Visions of Witagron’s future differ generationally. Jdjani believes his village’s survival hinges on Paramaribo committing to infrastructure projects in time with initiatives making Witagron more attractive to merchants and investors. Mayo, on the other hand, cautions against giving control to outsiders in bed with big government.

“If they [merchants and corporations] are interested, they need to invest and communicate with us directly, not with ministers in government,” Mayo says. Steve O. believes the key to Witagron’s future is conscious tourism.

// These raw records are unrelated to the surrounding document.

-- ==== Sys2Proof/Machine/Frame.lean ====
section
/-! DEFINITION. Machine/Frame.lean: the emulator agent: the frame loop's actions in the order of 46_frame_loop.md
R431, the CPU batches (40_cpu_integration.md R173, R186) and the warm reset (70_reset_and_hazards.md R491). -/

namespace Sys2Proof.Machine

/-- Go to an action of the frame loop. -/
def gotoAct (a : Act) (s : State) : State := { s with loop := { s.loop with act := a } }

/-- The overshoot credited to the running batch: `OVERSHOOT_CARRY` (R173, R186). -/
def batchCarry (s : State) : Nat := if s.params.overshootCarry then s.loop.excess else 0

/-- The cost of the next instruction: a free value of at least 1 cycle (log 10). -/
def instructionCost (s : State) : Nat := Config.coreCycles s.draws + 1

/-- Count cycles in the batch and in `cpu.clock` (R37, R173). -/
def spend (n : Nat) (s : State) : State :=
  { s with
    cpu := { s.cpu with clock := s.cpu.clock + n }
    loop := { s.loop with used := s.loop.used + n } }

/-- The batch of `n` cycles returns: its overshoot is kept, and the next action is due. Where a carried excess has
reached the whole budget, the batch runs nothing and what is left over is carried on, the model's choice (log 38). -/
def endBatch (n : Nat) (next : Act) (s : State) : State :=
  { s with loop := { s.loop with act := next, excess := s.loop.used + batchCarry s - n, used := 0 } }

/-- Return from the batch at the first boundary where its sum has reached `n` (R173). -/
def batchBoundary (n : Nat) (next : Act) (s : State) : State :=
  if n ≤ s.loop.used + batchCarry s then endBatch n next s else s

/-- Is the core stopped, with no interrupt accepted (60_exceptions.md R467)? -/
def coreIdle (s : State) : Bool := s.cpu.stopped && !interruptAccepted s.cpu

/-- One boundary of `execute_for(n)` (R173): an instruction or an interrupt entry, or, while the core is stopped, the
cycles up to the batch's end. A batch whose carry has reached its budget runs no instruction (log 38). -/
def batchStep (n : Nat) (next : Act) (s : State) : Host.Outcome State Fault Refusal :=
  if n ≤ s.loop.used + batchCarry s then .next (endBatch n next s)
  else if coreIdle s then .next (endBatch n next (spend (n - (s.loop.used + batchCarry s)) s))
  else andThen (coreStep (nextDraw s)) fun s1 => .next (batchBoundary n next (spend (instructionCost s) s1))

/-- Is a line visible (00_scope.md R9)? -/
def isVisible (line : Nat) : Bool := 63 ≤ line && line < 263

/-- The end of a line: the next one, or the end of the frame (R430, R431). -/
def endLine (s : State) : State :=
  if s.loop.scanline + 1 < Config.linesPerFrame then
    { s with loop := { s.loop with act := .cpuMain, scanline := s.loop.scanline + 1 } }
  else gotoAct .vbl s

/-- The start of a frame: its first action (R431, R434). -/
def startFrame (s : State) : State :=
  let s1 := videoLatch s
  { s1 with loop := { s1.loop with act := .cpuMain, scanline := 0 } }

/-- The event-count ticks of a visible line (R432). -/
def eventTicks (s : State) : State := tickEvent .b (tickEvent .a s)

/-- Raise `frame_complete` (R437). -/
def raiseFrameComplete (s : State) : State :=
  { s with video := { s.video with frameComplete := s.video.frameComplete + 1 } }

/-- `rom[i..i+3]` as a long. -/
def romLong (s : State) (i : Nat) : Word :=
  be32 (romByte s i) (romByte s (i + 1)) (romByte s (i + 2)) (romByte s (i + 3))

/-- The reset of the CPU (40_cpu_integration.md R171). -/
def cpuReset (s : State) : State := { s with cpu := resetCpu (romLong s 0) (romLong s 4) }

/-- The device resets of 10_state.md R69..R74. The count of frames shown is the model's own and stays. -/
def deviceReset (s : State) : State :=
  { s with
    arb := resetArb
    mfp := resetMfp
    ym := resetYm
    wd := resetWd
    acia := resetAcia
    ikbd := resetIkbd
    video := { resetVideo with frameComplete := s.video.frameComplete }
    loop := resetLoop }

/-- The warm reset (70_reset_and_hazards.md R491): memory, the disk and the marks are kept. -/
def warmReset (s : State) : State := cpuReset (deviceReset s)

/-- What stands before each frame (R440): with `running` set its first action, else the warm reset, after which the
loop starts over at that action, or the end of the run. The test and what follows it are one step (log 18). -/
def beforeFrame (s : State) : State :=
  if s.loop.running then startFrame s
  else match s.loop.request with
    | some .reset => warmReset s
    | some .shutdown | none => gotoAct .ended s

/-- ONE STEP OF THE EMULATOR AGENT (R431; 20_memory.md R103): one action of the frame loop, or one boundary of a CPU
batch. -/
def emulatorStep (s : State) : Host.Outcome State Fault Refusal :=
  match s.loop.act with
  | .latch => .next (beforeFrame s)
  | .cpuMain => batchStep 448 .ymMain s
  | .ymMain => .next (gotoAct .mfpMain (ymSync 448 s))
  | .mfpMain => .next (gotoAct .cpuTail (updateTimers 448 s))
  | .cpuTail => batchStep 64 .ymTail s
  | .ymTail => .next (gotoAct .mfpTail (ymSync 64 s))
  | .mfpTail => .next (gotoAct .hbl (updateTimers 64 s))
  | .hbl => .next (gotoAct .acia (raiseHbl s))
  | .acia =>
    let s1 := aciaSync 512 s
    .next (if isVisible s.loop.scanline then gotoAct .writeBack s1 else endLine s1)
  | .writeBack => .next (gotoAct .render (videoWriteBack s))
  | .render =>
    andThen (blitLine s.video.counter (s.loop.scanline - 63) s) fun s1 => .next (gotoAct .advance s1)
  | .advance => .next (gotoAct .eventTicks (videoAdvance s))
  | .eventTicks => .next (endLine (eventTicks s))
  | .vbl => .next (gotoAct .complete (raiseVbl s))
  | .complete => .next (gotoAct .pace (raiseFrameComplete (pumpHost s)))
  | .pace => .next (gotoAct .latch s)
  | .ended => .next s

/-- The configurations the block can start with (70_reset_and_hazards.md R495), as far as Params can hold others, with an
`IKBD_CMD_LEN` within its domain (92_eei_decisions.md, Open parameters). -/
def validParams (p : Config.Params) : Bool :=
  0 < p.hostRate && p.hostRate ≤ 16384000000 && 0 < p.mouseSensX && 0 < p.mouseSensY && ikbdLensOk p

/-- Has a shutdown ended the run (R440)? This is the final state of the model (00_scope.md R29). -/
def hasEnded (s : State) : Bool := s.loop.act == .ended

/-- The state whose next turn is listed: where none is, the turns and host steps from outside arrive (log 14). -/
def withTurns (s : State) : State := if s.host.turns.isEmpty then hostArrives s else s

/-- The next turn (20_memory.md R101, R103): the first one listed. -/
def takeTurn (s : State) : Host.Outcome State Fault Refusal :=
  let s0 := withTurns s
  match s0.host.turns with
  | [] => emulatorStep s0
  | t :: ts =>
    let s1 := { s0 with host := { s0.host with turns := ts } }
    match t with
    | .emulator => emulatorStep s1
    | .host => .next (hostTurn s1)
    | .audio n => .next (audioPull n s1)

end Sys2Proof.Machine
end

“The easiest way to make people aware is through tourism. Witagron’s residents can make more money introducing people to the trees than by working for corporations that cut trees down,” Steve O. says.
The dusty path leading to the center of Witagron

Although their reputation as no-nonsense warriors often precedes them, the Kwinti are an inclusive and accommodating people. Mayo feels his way of life holds invaluable lessons that can benefit the global community at-large. He uses the example of an American couple who came to live in Witagron for two years during the 1970s.

“They learned the language, how to plant, how to drive boats, and set nets for fishing. By the time they left they could do everything just as well as us.”